The whole listing should be retyped exactly as it appears.

■ EXTRACTED RECORDS:
Content starts
/-- A write of STATUS clears DONE, FAULT and OVR where bits 1, 2 and 3 are set (R143); a write of IE sets its two bits
(R144). Nothing else changes. -/
def Obligations.FlagRegisterWrites : Prop :=
  ∀ (s : State) (v : Word) (rest : List Access),
    (s.inbox = .write 0x08 v :: rest → step s = .next { s with
      inbox := rest, done := s.done && !v.getLsbD 1, fault := s.fault && !v.getLsbD 2, ovr := s.ovr && !v.getLsbD 3 }) ∧
    (s.inbox = .write 0x0C v :: rest → step s = .next { s with
      inbox := rest, ieDone := v.getLsbD 0, ieFault := v.getLsbD 1 })

/-- A write of operand register `r`, at offset 0x10 + 4 * its index, is dropped with OVR set while BUSY is 1; else the
register takes the value, WIDTH and HEIGHT its low 16 bits, and no other register changes (R146). -/
def Obligations.OperandWrites : Prop :=
  ∀ (s : State) (r : OperandReg) (v : Word) (rest : List Access), s.inbox = .write (0x10 + 4 * r.index) v :: rest →
    (s.busy = true → step s = .next { s with inbox := rest, ovr := true }) ∧
    (s.busy = false → ∃ x', step s = .next { s with inbox := rest, x := x' } ∧
      x'.get r = (if r = .width ∨ r = .height then v &&& 0xFFFF#32 else v) ∧
      ∀ r', r' ≠ r → x'.get r' = s.x.get r')

/-- A write to any offset but those of CMD, STATUS, IE, the operand registers and CTRL changes nothing (R147); nor does a
write to CTRL with bit 0 clear (R145). -/
def Obligations.IgnoredWrites : Prop :=
  ∀ (s : State) (o : Nat) (v : Word) (rest : List Access), s.inbox = .write o v :: rest →
    (o ∉ [0x04, 0x08, 0x0C, 0x10, 0x14, 0x18, 0x1C, 0x20, 0x24, 0x28, 0x2C, 0x30, 0x34] ∨
      o = 0x34 ∧ v.getLsbD 0 = false) →
    step s = .next { s with inbox := rest }

/-- The memory port: bytes written outside the regions of a running operation stand where they were put and no other byte
changes; bytes that memory holds are read back (R34, R62, R63). That the bytes read stand in the field memOut is the
model's choice (log 14); so is the access of no bytes at all, also at address MEM_BYTES, which R62 and R63 do not define (log
10). -/
def Obligations.MemoryPortAccesses : Prop :=
  ∀ (s : State) (a : Nat) (bs : List Byte) (rest : List Access), a + bs.length ≤ s.platform.memBytes →
    (s.inbox = .memWrite a bs :: rest → (∀ k, k < bs.length → s.liveByte (a + k) = false) →
      ∃ m, step s = .next { s with inbox := rest, mem := m } ∧ m.holds a bs ∧
        (∀ c, c < a ∨ a + bs.length ≤ c → m.read c = s.mem.read c) ∧ (s.mem.wf = true → m.wf = true)) ∧
    (s.inbox = .memRead a bs.length :: rest → s.mem.holds a bs →
      step s = .next { s with inbox := rest, memOut := bs })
Content ends
■ RESPONSE TO THIS EXERCISE:
/-- A write of STATUS clears DONE, FAULT and OVR where bits 1, 2 and 3 are set (R143); a write of IE sets its two bits
(R144). Nothing else changes. -/
def Obligations.FlagRegisterWrites : Prop :=
  ∀ (s : State) (v : Word) (rest : List Access),
    (s.inbox = .write 0x08 v :: rest → step s = .next { s with
      inbox := rest, done := s.done && !v.getLsbD 1, fault := s.fault && !v.getLsbD 2, ovr := s.ovr && !v.getLsbD 3 }) ∧
    (s.inbox = .write 0x0C v :: rest → step s = .next { s with
      inbox := rest, ieDone := v.getLsbD 0, ieFault := v.getLsbD 1 })

/-- A write of operand register `r`, at offset 0x10 + 4 * its index, is dropped with OVR set while BUSY is 1; else the
register takes the value, WIDTH and HEIGHT its low 16 bits, and no other register changes (R146). -/
def Obligations.OperandWrites : Prop :=
  ∀ (s : State) (r : OperandReg) (v : Word) (rest : List Access), s.inbox = .write (0x10 + 4 * r.index) v :: rest →
    (s.busy = true → step s = .next { s with inbox := rest, ovr := true }) ∧
    (s.busy = false → ∃ x', step s = .next { s with inbox := rest, x := x' } ∧
      x'.get r = (if r = .width ∨ r = .height then v &&& 0xFFFF#32 else v) ∧
      ∀ r', r' ≠ r → x'.get r' = s.x.get r')

/-- A write to any offset but those of CMD, STATUS, IE, the operand registers and CTRL changes nothing (R147); nor does a
write to CTRL with bit 0 clear (R145). -/
def Obligations.IgnoredWrites : Prop :=
  ∀ (s : State) (o : Nat) (v : Word) (rest : List Access), s.inbox = .write o v :: rest →
    (o ∉ [0x04, 0x08, 0x0C, 0x10, 0x14, 0x18, 0x1C, 0x20, 0x24, 0x28, 0x2C, 0x30, 0x34] ∨
      o = 0x34 ∧ v.getLsbD 0 = false) →
    step s = .next { s with inbox := rest }

/-- The memory port: bytes written outside the regions of a running operation stand where they were put and no other byte
changes; bytes that memory holds are read back (R34, R62, R63). That the bytes read stand in the field memOut is the
model's choice (log 14); so is the access of no bytes at all, also at address MEM_BYTES, which R62 and R63 do not define (log
10). -/
def Obligations.MemoryPortAccesses : Prop :=
  ∀ (s : State) (a : Nat) (bs : List Byte) (rest : List Access), a + bs.length ≤ s.platform.memBytes →
    (s.inbox = .memWrite a bs :: rest → (∀ k, k < bs.length → s.liveByte (a + k) = false) →
      ∃ m, step s = .next { s with inbox := rest, mem := m } ∧ m.holds a bs ∧
        (∀ c, c < a ∨ a + bs.length ≤ c → m.read c = s.mem.read c) ∧ (s.mem.wf = true → m.wf = true)) ∧
    (s.inbox = .memRead a bs.length :: rest → s.mem.holds a bs →
      step s = .next { s with inbox := rest, memOut := bs })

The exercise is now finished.